Later, if they want, users can confirm their address and add a password. This
is optional, unless the user is an account administrator or is trying to
access private content (in which case we do require to confirm and protect
their identity for security reasons).

We also allow people to sign in with their Facebook or Google identity. Since
those services return a verified email address, we can reconcile it with an
existing user record if one exists. This eliminates another barrier for
returning user participation: “Which 3rd party service did I sign up with last
time?” and “If I choose the wrong service, will I accidentally create a
separate user profile?"

Even if the user forgets, they can simply enter their email address and, if
it’s protected with a password or FB/Google authentication, we prompt them
with the correct method to use (while unprotected users don't need to
authenticate at all).

Lastly, we removed the need to sign-in (or sign-up) _before_ participating on
the site.
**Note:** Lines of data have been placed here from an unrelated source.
/-- Each bit range of the packed form gives back the number placed in it (log entry 7). -/
theorem fields_of_packed_number {off k f sz d : Nat} (q : Nat) (hoff : off < 2 ^ 16) (hk : k < 8) (hf : f < 2)
    (hsz : sz < 2 ^ 8) (hd : d < 2 ^ 64) {w : Nat}
    (hw : w = off + 2 ^ 16 * k + 2 ^ 19 * f + 2 ^ 20 * sz + 2 ^ 32 * d + 2 ^ 96 * q) :
    w % 2 ^ 16 = off ∧ w / 2 ^ 16 % 8 = k ∧ w / 2 ^ 19 % 2 = f ∧ w / 2 ^ 20 % 2 ^ 8 = sz
      ∧ w / 2 ^ 32 % 2 ^ 64 = d ∧ w / 2 ^ 96 = q := by
  refine ⟨?_, ?_, ?_, ?_, ?_, ?_⟩ <;> omega

theorem unpack_pack {a : Access} (h : a.Packable) : unpack (pack a) = a := by
  obtain ⟨hoff, hsize, hdata⟩ := h
  have hx : a.size ^^^ 4 < 2 ^ 8 := Nat.xor_lt_two_pow hsize (by decide)
  obtain ⟨ho, hk, hf, hs, hd, hq⟩ := fields_of_packed_number a.requester hoff (kindCode_lt a.kind)
    (frameCode_lt a.frame) hx hdata (w := pack a) rfl
  rw [unpack, ho, hk, hf, hs, hd, hq, kindOfCode_kindCode, frameOfCode_frameCode, Nat.xor_xor_cancel_right]

/-- The syntactic facts of Laws/PerInstr.lean, for every operation at once. -/
theorem encoding_statement : ∀ i : Instr, Laws.Encoding.Statement i
  | .rd32lS q => Laws.Encoding.rd32lS q
  | .rd32lNS q => Laws.Encoding.rd32lNS q
  | .rd32hS q => Laws.Encoding.rd32hS q
  | .rd32hNS q => Laws.Encoding.rd32hNS q
  | .rd64S q => Laws.Encoding.rd64S q
  | .rd64NS q => Laws.Encoding.rd64NS q
  | .wr32lS q d => Laws.Encoding.wr32lS q d
  | .wr32lNS q d => Laws.Encoding.wr32lNS q d
  | .wr32hS q d => Laws.Encoding.wr32hS q d
  | .wr32hNS q d => Laws.Encoding.wr32hNS q d
  | .wr64S q d => Laws.Encoding.wr64S q d
  | .wr64NS q d => Laws.Encoding.wr64NS q d

theorem encode_packable (i : Instr) : (encode i).Packable := (encoding_statement i).2.1

end Packing

section Table

/-- R65: the three admitted pairs of offset and size, each with its part of the register. -/
theorem selectPart_eq_some_cases {off n : Nat} {x : Part} (h : selectPart off n = some x) :
    (x = .low ∧ off = 0 ∧ n = 4) ∨ (x = .high ∧ off = 4 ∧ n = 4) ∨ (x = .whole ∧ off = 0 ∧ n = 8) := by
  unfold selectPart at h
  split_ifs at h <;> simp_all

theorem selectPart_eq_none_iff_not_mem (off n : Nat) :
    selectPart off n = none ↔ (off, n) ∉ [(0x0000, 4), (0x0004, 4), (0x0000, 8)] := by
  simp [selectPart_eq_none_iff]

theorem isReadOrWrite_eq_false_iff (k : Kind) : isReadOrWrite k = false ↔ ∃ o, k = .other o := by
  cases k <;> simp [isReadOrWrite]

theorem isReadOrWrite_eq_true_iff (k : Kind) : isReadOrWrite k = true ↔ k = .read ∨ ∃ d, k = .write d := by
  cases k <;> simp [isReadOrWrite]

/-- R85: the row of the table that an operation is written in selects it. -/
theorem decode_encode (i : Instr) : decode (encode i) = .ok i := by
  cases i
  case rd32lS | rd32lNS | rd32hS | rd32hNS | rd64S | rd64NS => rfl
  all_goals simp [encode, decode, selectPart]

/-- R85: a read or a write of an admitted part selects an operation. -/
theorem exists_decode_eq_ok {a : Access} (hk : isReadOrWrite a.kind = true)
    (hp : selectPart a.offset a.size ≠ none) : ∃ i, decode a = .ok i := by
  cases h : decode a with
  | ok i => exact ⟨i, rfl⟩
  | error e =>
    rcases decode_error_cases h with hk' | hp'
    · rw [hk] at hk'; cases hk'
    · exact absurd hp' hp

/-- R85: the operation an access selects keeps all of it, if the access carries no more data than its size holds. -/
theorem encode_of_decode_ok {a : Access} {i : Instr} (h : decode a = .ok i) (hw : a.WF) : encode i = a := by
  obtain ⟨hk, x, hx⟩ := decode_ok_cases h
  obtain ⟨q, k, f, off, n⟩ := a
  rcases selectPart_eq_some_cases hx with ⟨-, rfl, rfl⟩ | ⟨-, rfl, rfl⟩ | ⟨-, rfl, rfl⟩
  all_goals
    rcases (isReadOrWrite_eq_true_iff k).mp hk with rfl | ⟨d, rfl⟩
    · cases f <;> cases h <;> rfl
    · have hd : d < 2 ^ (8 * _) := hw
      cases f <;> cases h <;> simpa [encode] using hd

end Table

section Checks

theorem not_mayReach_iff (p : Impl) (q : Requester) (f : Frame) : mayReach p q f = false ↔ (q, f) ∈ p.barred := by
  simp [mayReach]

/-- R86 (0). -/
theorem firstRefusal_of_other {s : State} {a : Access} (hk : isReadOrWrite a.kind = false) :
    firstRefusal s a = some .accessKindNotInSource := by
  simp [firstRefusal, hk]

/-- R86 (1). -/
theorem firstRefusal_of_unpowered {s : State} {a : Access} (hk : isReadOrWrite a.kind = true)
    (hp : s.powered = false) : firstRefusal s a = some .unpowered := by
  simp [firstRefusal, hk, hp]

/-- R86 (2). -/
theorem firstRefusal_of_no_frame {s : State} {a : Access} (hk : isReadOrWrite a.kind = true)
    (hp : s.powered = true) (hf : s.impl.frames.get a.frame = false) : firstRefusal s a = some .noSuchFrame := by
  simp [firstRefusal, hk, hp, hf]

/-- R86 (3). -/
theorem firstRefusal_of_barred {s : State} {a : Access} (hk : isReadOrWrite a.kind = true)
    (hp : s.powered = true) (hf : s.impl.frames.get a.frame = true) (hq : (a.requester, a.frame) ∈ s.impl.barred) :
    firstRefusal s a = some .frameNotReachable := by
  simp [firstRefusal, hk, hp, hf, (not_mayReach_iff ..).mpr hq]

/-- R86 (4) and (5): what is left to check of an accepted read or write. -/
theorem firstRefusal_of_accepts {s : State} {a : Access} (hk : isReadOrWrite a.kind = true)
    (ha : Accepts s a.requester a.frame) :
    firstRefusal s a =
      if regBytes s.impl ≤ a.offset ∨ regBytes s.impl < a.offset + a.size then some .offsetNotInScope
      else if selectPart a.offset a.size = none then some .accessSizeNotInSource else none := by
  obtain ⟨hp, hf, hq⟩ := ha
  simp [firstRefusal, hk, hp, hf, (mayReach_eq_true_iff ..).mpr hq]

theorem deliverAccess_of_firstRefusal {s : State} {a : Access} {r : Refusal} (h : firstRefusal s a = some r) :
    deliverAccess a s = .refused r :=
  (deliverAccess_eq_refused_iff ..).mpr (.inl h)

theorem deliverAccess_of_decode_ok {a : Access} {i : Instr} (h : decode a = .ok i) (s : State) :
    deliverAccess a s = exec i s := by
  rw [deliverAccess, h]

/-- An access that passes every check selects an operation that the layout has. -/
theorem decode_of_firstRefusal_eq_none {s : State} {a : Access} (h : firstRefusal s a = none) :
    ∃ i, decode a = .ok i ∧ i.WF s.impl.haveMPAMExt := by
  obtain ⟨hk, -, -, hp⟩ := (firstRefusal_eq_none_iff s a).mp h
  obtain ⟨i, hi⟩ := exists_decode_eq_ok hk hp
  exact ⟨i, hi, ((firstRefusal_encode_eq_none_iff s i).mp ((firstRefusal_of_decode_ok hi s).trans h)).2⟩

end Checks

section Completion

/-- R62, R65, R85: the rows of the selector table inside the register are those the layout admits. -/
theorem admitted_iff (p : Impl) (off n : Nat) :
    ((off < regBytes p ∧ off + n ≤ regBytes p) ∧ selectPart off n ≠ none) ↔
      (off = 0x0000 ∧ n = 4) ∨ (regWidth p = 64 ∧ ((off = 0x0004 ∧ n = 4) ∨ (off = 0x0000 ∧ n = 8))) := by
  rw [Ne, selectPart_eq_none_iff, regWidth_eq_64_iff]
  rcases regBytes_cases p with ⟨he, hb⟩ | ⟨he, hb⟩ <;> simp only [he, hb] <;> simp <;> omega

/-- When a delivered access completes: it passes the checks and, if it is a read, the register shows a value. -/
theorem deliverAccess_completes_iff_checks (a : Access) (s : State) :
    (∃ t, deliverAccess a s = .next t) ↔
      firstRefusal s a = none ∧ (a.kind = .read → ∃ v, idrValue s a.frame = some v) := by
  rw [deliverAccess_next_iff_not_refused]
  simp only [Ne, deliverAccess_eq_refused_iff]
  cases firstRefusal s a with
  | some r => simp
  | none =>
    rw [← Option.ne_none_iff_exists']
    exact ⟨fun h => ⟨rfl, fun hk hv => h _ (.inr ⟨rfl, hk, hv, rfl⟩)⟩, by simp +contextual⟩

/-- `Completes` is the condition: the checks, read in the terms of the table and the layout. -/
theorem deliverAccess_completes_iff (a : Access) (s : State) :
    (∃ t, deliverAccess a s = .next t) ↔ Completes s a := by
  rw [deliverAccess_completes_iff_checks, firstRefusal_eq_none_iff, admitted_iff, isReadOrWrite_eq_true_iff,
    Machine.Completes]
  cases a.kind <;> simp [and_comm]

theorem completes_withQueue (rest : List Event) (s : State) (a : Access) :
    Completes (withQueue rest s) a ↔ Completes s a := Iff.rfl

/-- When an operation completes: it passes the checks and, if it is a read, the register shows a value. -/
theorem exec_completes_iff (i : Instr) (s : State) :
    (∃ t, exec i s = .next t) ↔
      firstRefusal s (encode i) = none ∧ (i.isRead = true → ∃ v, idrValue s i.frame = some v) := by
  have hd := decode_encode i
  rw [← deliverAccess_of_decode_ok hd, deliverAccess_completes_iff_checks, isRead_of_decode_ok hd, encode_frame]

end Completion

section Delivery

theorem brings_access_iff (p : Impl) (a b : Access) : Brings p (.access a) b ↔ a = b := by
  simp [Brings]

theorem brings_memory_iff (p : Impl) (m : MemAccess) (a : Access) : Brings p (.memory m) a ↔ route p m = some a := by
  simp [Brings, route_eq_some_iff, and_assoc]

theorem not_brings_setRis (p : Impl) (f : Frame) (n : RisNum) (a : Access) : ¬Brings p (.setRis f n) a := by
  simp [Brings]

theorem not_brings_power (p : Impl) (b : Bool) (a : Access) : ¬Brings p (.power b) a := by
  simp [Brings]

/-- R100: the event that brings an access delivers it. -/
theorem deliver_of_brings {s : State} {e : Event} {a : Access} (h : Brings s.impl e a) :
    deliver e s = deliverAccess a s := by
  cases e with
  | access b => rw [(brings_access_iff ..).mp h, deliver]
  | memory m => rw [deliver, deliverMemory, (brings_memory_iff ..).mp h]
  | setRis f n => exact absurd h (not_brings_setRis _ f n a)
  | power b => exact absurd h (not_brings_power _ b a)

/-- What an event of the device order can be: one of the environment, an address outside every page, or an access. -/
theorem event_cases (p : Impl) (e : Event) :
    (∃ f n, e = .setRis f n) ∨ (∃ b, e = .power b) ∨ (∃ m, e = .memory m ∧ route p m = none) ∨ ∃ a, Brings p e a := by
  cases e with
  | access a => exact .inr (.inr (.inr ⟨a, (brings_access_iff ..).mpr rfl⟩))
  | memory m =>
    cases hr : route p m with
    | none => exact .inr (.inr (.inl ⟨m, rfl, hr⟩))
    | some a => exact .inr (.inr (.inr ⟨a, (brings_memory_iff ..).mpr hr⟩))
  | setRis f n => exact .inl ⟨f, n, rfl⟩
  | power b => exact .inr (.inl ⟨b, rfl⟩)

theorem deliver_of_route_none {s : State} {m : MemAccess} (h : route s.impl m = none) :
    deliver (.memory m) s = .refused .addressOutsideFrame := by
  rw [deliver, deliverMemory, h]

/-- When an event completes: it is one of the environment, or brings an access that completes. -/
theorem deliver_completes_iff (e : Event) (s : State) :
    (∃ t, deliver e s = .next t) ↔
      (∃ f n, e = .setRis f n) ∨ (∃ b, e = .power b) ∨ ∃ a, Brings s.impl e a ∧ Completes s a := by
  constructor
  · rintro ⟨t, ht⟩
    rcases event_cases s.impl e with hf | hb | ⟨m, rfl, hr⟩ | ⟨a, ha⟩
    · exact .inl hf
    · exact .inr (.inl hb)
    · rw [deliver_of_route_none hr] at ht
      cases ht
    · rw [deliver_of_brings ha] at ht
      exact .inr (.inr ⟨a, ha, (deliverAccess_completes_iff a s).mp ⟨t, ht⟩⟩)
  · rintro (⟨f, n, rfl⟩ | ⟨b, rfl⟩ | ⟨a, ha, hc⟩)
    · exact ⟨_, rfl⟩
    · exact ⟨_, rfl⟩
    · rw [deliver_of_brings ha]
      exact (deliverAccess_completes_iff a s).mpr hc

/-- What can refuse an event: its address outside every page, or the access it brings. -/
theorem deliver_refused_cases {e : Event} {s : State} {r : Refusal} (h : deliver e s = .refused r) :
    (r = .addressOutsideFrame ∧ ∃ m, e = .memory m ∧ route s.impl m = none)
      ∨ ∃ a, Brings s.impl e a ∧ deliverAccess a s = .refused r := by
  rcases event_cases s.impl e with ⟨f, n, rfl⟩ | ⟨b, rfl⟩ | ⟨m, rfl, hr⟩ | ⟨a, ha⟩
  · cases h
  · cases h
  · rw [deliver_of_route_none hr] at h
    cases h
    exact .inl ⟨rfl, m, rfl, hr⟩
  · exact .inr ⟨a, ha, deliver_of_brings ha ▸ h⟩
By asking users to identify themselves at the moment they want to
participate and not requiring a registration process, participation is just as
easy as leaving a comment on a blog. This, along with not requiring
registration, eliminates the issue where new and returning users were
interrupted by a sign-in/registration process in the middle of their existing
workflow.

One thing worth noting is that this isn’t a one-size-fits-all solution for all
online services. It works great for UserVoice and our customers since most
users aren’t performing private or sensitive tasks.

I’m very excited to see more services focussing on creating great experiences
when identifying new and returning users, and questioning whether common pre-
conceived notions around these requirements are still necessary.

------
mise
If you want someone to pay for your service, put them through checkout first,
__then __ask to choose a password.

------
treelovinhippie
Eh, the user still has to go check their email to find whatever password has
been assigned. That's an annoying step.

With the second example, I think it would be better to show both Facebook and
Twitter logins. If the user authenticates with the wrong service, perhaps show
a prompt encouraging them to authenticate with their other provider (Facebook
or Twitter). Then you have both accounts authenticated and linked.

Still, in the grand scheme, all these signup and login schemes suck. Surely we
can develop something better... ideas?

------
nchlswu
BagCheck is more of a good concept of a simplified login, but the
implementation drops the ball.

I've looked into registration/sign up flows for a project a while ago, and I
find it hard to group Pinterest invites into the "sign up" flow. Ultimately,
Pinterest users still have to complete a registration flow once they receive
an invite.

I think it's pretty difficult to break from some established webform design
(lukew's book was pretty good regarding web form design, but it's a bit old
now) for registration.

I may be splitting hairs, but I ultimately consider some of the onboarding
steps used to increase conversions part of a broader "conversions" flow with
the "sign up" flow within that. Pinterest may increase conversions and give an
illusion of simplicity, but the actua registration flow is hardly simplified
by adding the invite step.

------
kcima
Authentication on most of the web is directly connected with an email address.

If you have access to an account's email, then you can have access to the
account.

Since most people have their email always open, or at least a click or two
away from being open, why not skip the password creation altogether?

Users are presented with an email field and a button saying something like,
"Send me a key to login".

An email is sent that contains a direct login link with a temporary token.
Login tokens would quickly expire, but cookies could keep the user logged in
to the site for extended periods of time.

This would be as secure as any password reset system, without having to go
through the hassle of setting and remembering a password. It also prevents
users from creating week passwords or using the same password across many
sites.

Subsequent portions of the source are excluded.